--- Task to carry out ---
Below are some records; quote exactly the lines from the one that contains "last SWAP. -/" through the one that contains "ssw : Bool × Nat × Nat", inclusive, and no others.

————————

-- ==== Sys2Proof/Machine/StLocal.lean ====
section
/-! DEFINITION. Sys2Proof/Machine/StLocal.lean: the parts of the state of the local path: conversion and checks (chapter 4), the filter chain
(chapter 5), phasors and detectors (chapter 6), acquisition (chapter 14) and compression (chapter 15). -/

namespace Sys2Proof.Machine

/-- A check result as published (R163, R187). -/
structure CkRes where
  ch : Nat
  seq : Nat
  pass : Bool
  injected : Bool
  overrun : Bool
  abort : Bool
  ic : Int
  qc : Int
  id' : Int
  qd : Int
  err : Nat
  deriving DecidableEq, Repr

/-- A check in progress or waiting for its comparison: channel, injected, and aborted under R157. -/
structure CkRun where
  ch : Nat
  injected : Bool
  aborted : Bool
  deriving DecidableEq, Repr

/-- One check converter (R152 to R168). -/
structure Ck where
  /-- Queued channels, head first; the outcome of the last request; credits left. -/
  queue : List Nat
  last : Nat
  credit : Nat
  /-- Rotation: index, 0 to 11, of the next rotational channel. -/
  pos : Nat
  run : Option CkRun
  /-- A check whose frame has ended and whose comparison is due (R150). -/
  due : Option CkRun
  /-- A check aborted by a phase reset, to be run again first (R156). -/
  redo : Option (Nat × Bool)
  front : Option CkRes
  /-- The front buffer is not consumed yet. -/
  valid : Bool
  back : Option CkRes
  /-- Sequence number of the next result (R168). -/
  seq : Nat
  deriving DecidableEq, Repr

/-- One quadrant (R170 to R182). -/
structure Quad where
  /-- Outcome code of R176. -/
  outcome : Nat
  /-- A calibration is accepted or runs; it waits for its frame boundary; clock of its beginning. -/
  busy : Bool
  waiting : Bool
  calAt : Nat
  /-- Clock at which the last calibration ended. -/
  calEnd : Option Nat
  /-- Check converters idle until no channel carries SETTLE (R175). -/
  hold : Bool
  /-- A snapshot is requested (R139). -/
  snap : Bool
  /-- Reference readings out of limits in a row, and the clock since which they lie within (R145). -/
  refBad : Nat
  refGood : Option Nat
  /-- Low-power mode (R180). -/
  lp : Bool
  deriving DecidableEq, Repr

/-- One resampled sample with the flags of its position (R252): value, valid, low-power. -/
structure Samp where
  v : Int
  ok : Bool
  lp : Bool
  deriving DecidableEq, Repr

/-- A phasor estimate (R248 to R256): instant in units, angle in 2^−32 turn, magnitude in codes and frequencies in µHz with `Config.fxBits` more
bits, their validity, and OOR. -/
structure Est where
  tc : Int
  psi : Nat
  mag : Nat
  /-- arg X of R248 and R249 in 2^−32 turn. -/
  arg : Nat
  ok : Bool
  oor : Bool
  f1 : Int
  f1ok : Bool
  f : Int
  fok : Bool
  rocof : Int
  rok : Bool
  deriving DecidableEq, Repr

/-- A cross-fade of a channel position (R199 to R205): incoming bank, length, samples done, and while it waits the clock of its request. -/
structure Fade where
  bank : Nat
  len : Nat
  k : Nat
  waiting : Option Nat
  deriving DecidableEq, Repr

/-- A freeze of a DC estimate (R210 to R212): cause, made by the host, consecutive inactive ticks, ticks so far. -/
structure Freeze where
  cause : Nat
  host : Bool
  tail : Nat
  dur : Nat
  deriving DecidableEq, Repr

/-- An interpolated phasor as delivered (R259 to R261): reporting instant in ns, quality, status bits, and values. -/
structure Deliv where
  time : Nat
  tq : Nat
  valid : Bool
  cls : Nat
  lp : Bool
  slew : Bool
  oor : Bool
  /-- Magnitude in codes, angle in 2^−16 turn, F − f0 in µHz, ROCOF in mHz/s, and validity of the frequency. -/
  mag : Nat
  ang : Nat
  f : Int
  rocof : Int
  fok : Bool
  /-- The magnitude as interpolated, with the fraction bits that estimates keep (R261). -/
  magX : Nat
  deriving DecidableEq, Repr

/-- One channel position (chapters 4 to 6). -/
structure Chan where
  /-- The last 3,200 bits of the modulator's bitstream, the latest in bit 0 (R190, R193, R234). -/
  bits : Nat
  /-- Last decimator word, how often in a row it was the same, consecutive samples at the clamped code, consecutive samples within range. -/
  raw : Int
  same : Nat
  clamped : Nat
  inRange : Nat
  /-- Last corrected word (R138). -/
  word : Int
  /-- Consecutive passing checks (R151). -/
  passes : Nat
  /-- Base-rate words, newest first, 64 (R195), and outputs of the DC block, newest first, 48 (R219). -/
  x : List Int
  y : List Int
  /-- DC estimate in 2^−24 code, and its values at the last sample ticks, newest first (R206, R209). -/
  m : Int
  mHist : List Int
  /-- Bank that is LIVE outside a fade. -/
  live : Nat
  fade : Option Fade
  /-- Pending swap: bank and length; a pending fade due at the next tick; outcome of the last SWAP. -/
  pend : Option (Nat × Nat)
  swapLast : Nat
  freeze : Option Freeze
  /-- A trigger since the last sample tick: its cause; a release asked by the host. -/
  trig : Option Nat
  rel : Bool
  /-- Resampled samples, newest first. -/
  s : List Samp
  /-- Samples in the moving-average window. -/
  maN : Nat
  /-- Was the position valid at the last sample tick (R222)? -/
  wasOk : Bool
  /-- Estimates of class P and M, newest first. -/
  estP : List Est
  estM : List Est
  /-- Watch residuals, newest first: time in units, value, valid (R274). -/
  res : List (Int × Int × Bool)
  /-- Watch result: valid, peak in ppm, its frequency in Hz (R275). -/
  ssw : Bool × Nat × Nat
  /-- Latest interpolated phasor, and reporting instants delivered. -/
  rpt : Option Deliv
  rptCnt : Nat
  /-- The last reporting instant delivered, in units (R259). -/
  rptAt : Option Nat
  deriving DecidableEq, Repr

/-- One value of a sampled-value stream for a virtual channel (R238): sample number S × rate + SmpCnt, and the word. -/
structure VcVal where
  n : Nat
  v : Int
  deriving DecidableEq, Repr

/-- One virtual channel (R236 to R240). -/
structure Vc where
  vals : List VcVal
  /-- Highest sample number that has been needed, and how many in a row had arrived when they were (R240). -/
  top : Nat
  inTime : Nat
  inRange : Nat
  deriving DecidableEq, Repr

/-- An AO pin (R279, R280): clock until which MIN_HOLD lasts, latched, at alarm level, and clock at which it last went to alarm level. -/
structure Ao where
  holdTo : Option Nat
  latched : Bool
  alarm : Bool
  since : Nat
  /-- Wide-area sources that are active: kind × 65536 + index (1 island group, 2 tracker). -/
  wide : List Nat
  deriving DecidableEq, Repr

/-- The local path. -/
structure Local where
  quads : List Quad
  cks : List Ck
  chans : List (Nat × Chan)
  /-- Base-rate samples that SETTLE still lasts, plus one, by channel position (R232). -/
  settle : List (Nat × Nat)
  /-- Coefficients loaded in place of the reference bank, keyed 128 n + 64 bank + tap. -/
  coef : List (Nat × Int)
  /-- Sample ticks and tracked-cycle boundaries since the last phase reset (R43, R153). -/
  ticks : Nat
  cycles : Nat
  /-- Resampler position in 2^−32 base-rate sample, full mode and low-power mode (R219). -/
  pos : Nat
  posLp : Nat
  /-- Timestamps of the last sample ticks in units, newest first (R45). -/
  stamps : List Nat
  /-- Clock of the last accepted phase reset (R229). -/
  resetAt : Option Nat
  /-- Tracked frequency in µHz, flutters in HOLD, selected candidate, and per candidate consecutive flutters with amplitude and valid (R215, R216). -/
  freq : Nat
  holdCnt : Nat
  ampCnt : List (Nat × Nat)
  validCnt : List (Nat × Nat)
  /-- Threshold units, keyed 4 n + u: active, and evaluations in a row that met the criterion. -/
  thr : List (Nat × (Bool × Nat))
  vcs : List (Nat × Vc)
  aos : List (Nat × Ao)
  /-- Unlatches of AO pins that wait for their flutter boundary: mask and clock of each write (R281). -/
  unlatch : List (Nat × Nat)
  /-- Base-rate samples since the last phase reset, of each quadrant and of the virtual channels (R219, R230). -/
  base : List Nat
  /-- A marked edge has passed and no base-rate sample since (R230). -/
  edge : Bool
  /-- Sample ticks since the phase reset at the last flutter, tracked-cycle and frame boundary, and whether there was a frame boundary at all (R43, R153). -/
  flutAt : Nat
  cycAt : Nat
  frameAt : Nat
  framed : Bool
  deriving DecidableEq, Repr

/-! Acquisition (chapter 14). -/

/-- An entry of the lookback ring: its bytes with SEQ zero, its time in ns, the clock at its time, at the start of its span, whether it always goes
to the host, whether it has been sent or passed over, and the compression job that it waits for (a waveform block). -/
structure AcqEntry where
  bytes : Bytes
  time : Nat
  clk : Nat
  clk0 : Nat
  always : Bool
  finished : Bool
  job : Option Nat
  deriving DecidableEq, Repr

/-- A pattern unit (R601 to R605): its pattern held at the previous change; clock of the mark whose holdoff runs; matches in the holdoff; those of the
previous holdoff; suppressed records in it; marks in the power epoch. -/
structure PatUnit where
  held : Bool
  markAt : Option Nat
  supp : Nat
  prevSupp : Nat
  marks : Nat
  deriving DecidableEq, Repr

/-- A wave group (R615): per sampled tick, newest first, its time in ns, clock, invalid input and the words of the channels; ticks; blocks. -/
structure WaveGrp where
  got : List (Nat × Nat × Bool × List Int)
  ticks : Nat
  blocks : Nat
  deriving DecidableEq, Repr

/-- Acquisition. -/
structure Acq where
  /-- Levels of the event bus, bit s for signal s (R594). -/
  bus : Nat
  /-- Its changes, newest first: time in ns, signal, level (R595). -/
  log : List (Nat × Nat × Bool)
  /-- Changes that wait for the rest of those at the same time: signal and level (R599). -/
  todo : List (Nat × Bool)
  todoAt : Nat
  units : List (Nat × PatUnit)
  groups : List (Nat × WaveGrp)
  ring : List AcqEntry
  /-- Clock of the newest entry overwritten, and of the TO time of the newest gap record (R609). -/
  overClk : Option Nat
  gapClk : Option Nat
  /-- Clock of the start of capture (R609). -/
  startClk : Option Nat
  paused : Bool
  /-- Entries not produced that no gap record has shown yet: change records, marks, blocks, and time of the first (R614). -/
  lost : Nat × Nat × Nat × Nat
  /-- Marks: clock and unit, newest first (R608, R617). -/
  marks : List (Nat × Nat)
  seq : Nat
  tail : Nat
  /-- Tail writes that wait for their flutter boundary, oldest first: value and clock (R611). -/
  tailReqs : List (Nat × Nat)
  deriving DecidableEq, Repr

/-! Compression (chapter 15). -/

/-- A compression job: source (0 acquisition, 1 K_ARCHIVE, 2 host), number, operation, method, level, PARAM, BLOCK_INDEX and input. -/
structure CmpJob where
  src : Nat
  no : Nat
  op : Nat
  method : Nat
  level : Nat
  param : Nat
  index : Nat
  input : Bytes
  /-- Host job: input address and length, destination address and length; BAD_DESC found at its check. -/
  srcAt : Nat
  srcLen : Nat
  dst : Nat
  dstLen : Nat
  bad : Bool
  deriving DecidableEq, Repr

/-- One engine: the job it runs and the clock of its start; out of service; ticks that its jobs have taken. -/
structure CmpEng where
  job : Option (CmpJob × Nat)
  fault : Bool
  busy : Nat
  deriving DecidableEq, Repr

/-- A wing's compression: engines, waiting jobs of the device queues. -/
structure CmpWing where
  e0 : CmpEng
  e1 : CmpEng
  waitAcq : List CmpJob
  waitArc : List CmpJob
  deriving DecidableEq, Repr

/-- Compression. -/
structure Cmp where
  w0 : CmpWing
  w1 : CmpWing
  waitHost : List CmpJob
  /-- SQ_INDEX of the next job taken, next one to be completed, and entries held: index to OUT_LEN, IN_LEN, STATUS, ENGINE. -/
  sqIndex : Nat
  nextOut : Nat
  entries : List (Nat × (Nat × Nat × Nat × Nat))
  phase : Bool
  /-- Number of the next device job. -/
  nextJob : Nat
  /-- Device jobs that the standby wing has finished before the active one; and archive blocks returned to K_ARCHIVE. -/
  early : List (CmpJob × Option Bytes)
  arcOut : List (Nat × Bytes)
  deriving DecidableEq, Repr

/-! Test and loop-backs (chapter 23). -/

/-- A loop-back of one object (R871 to R874): mode that runs, what a write asks for (mode and clock of the write), clock of its start, OVERRIDE,
and the channels named at its start (a quadrant). -/
structure Loop where
  mode : Nat
  req : Option (Nat × Nat)
  at' : Nat
  override : Bool
  mask : Nat
  deriving DecidableEq, Repr

/-- The generator and checker of a port (R878): frames to send, their length, frames sent, number that the checker expects next, and the clock at
which the last frame left. -/
structure LoopGen where
  count : Nat
  len : Nat
  sent : Nat
  next : Nat
  lastAt : Option Nat
  deriving DecidableEq, Repr

/-- Test state: loop-backs keyed 256 × KIND + INDEX (R892), generators by port, and of the PPS loop the edges compared, the largest |offset| in ns
and whether its result has been written (R887). -/
structure Tst where
  loops : List (Nat × Loop)
  gens : List (Nat × LoopGen)
  ppsEdges : Nat
  ppsMax : Nat
  ppsDone : Bool
  deriving DecidableEq, Repr

end Sys2Proof.Machine
end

————————

--- Answer to the exercise ---
  /-- Pending swap: bank and length; a pending fade due at the next tick; outcome of the last SWAP. -/
  pend : Option (Nat × Nat)
  swapLast : Nat
  freeze : Option Freeze
  /-- A trigger since the last sample tick: its cause; a release asked by the host. -/
  trig : Option Nat
  rel : Bool
  /-- Resampled samples, newest first. -/
  s : List Samp
  /-- Samples in the moving-average window. -/
  maN : Nat
  /-- Was the position valid at the last sample tick (R222)? -/
  wasOk : Bool
  /-- Estimates of class P and M, newest first. -/
  estP : List Est
  estM : List Est
  /-- Watch residuals, newest first: time in units, value, valid (R274). -/
  res : List (Int × Int × Bool)
  /-- Watch result: valid, peak in ppm, its frequency in Hz (R275). -/
  ssw : Bool × Nat × Nat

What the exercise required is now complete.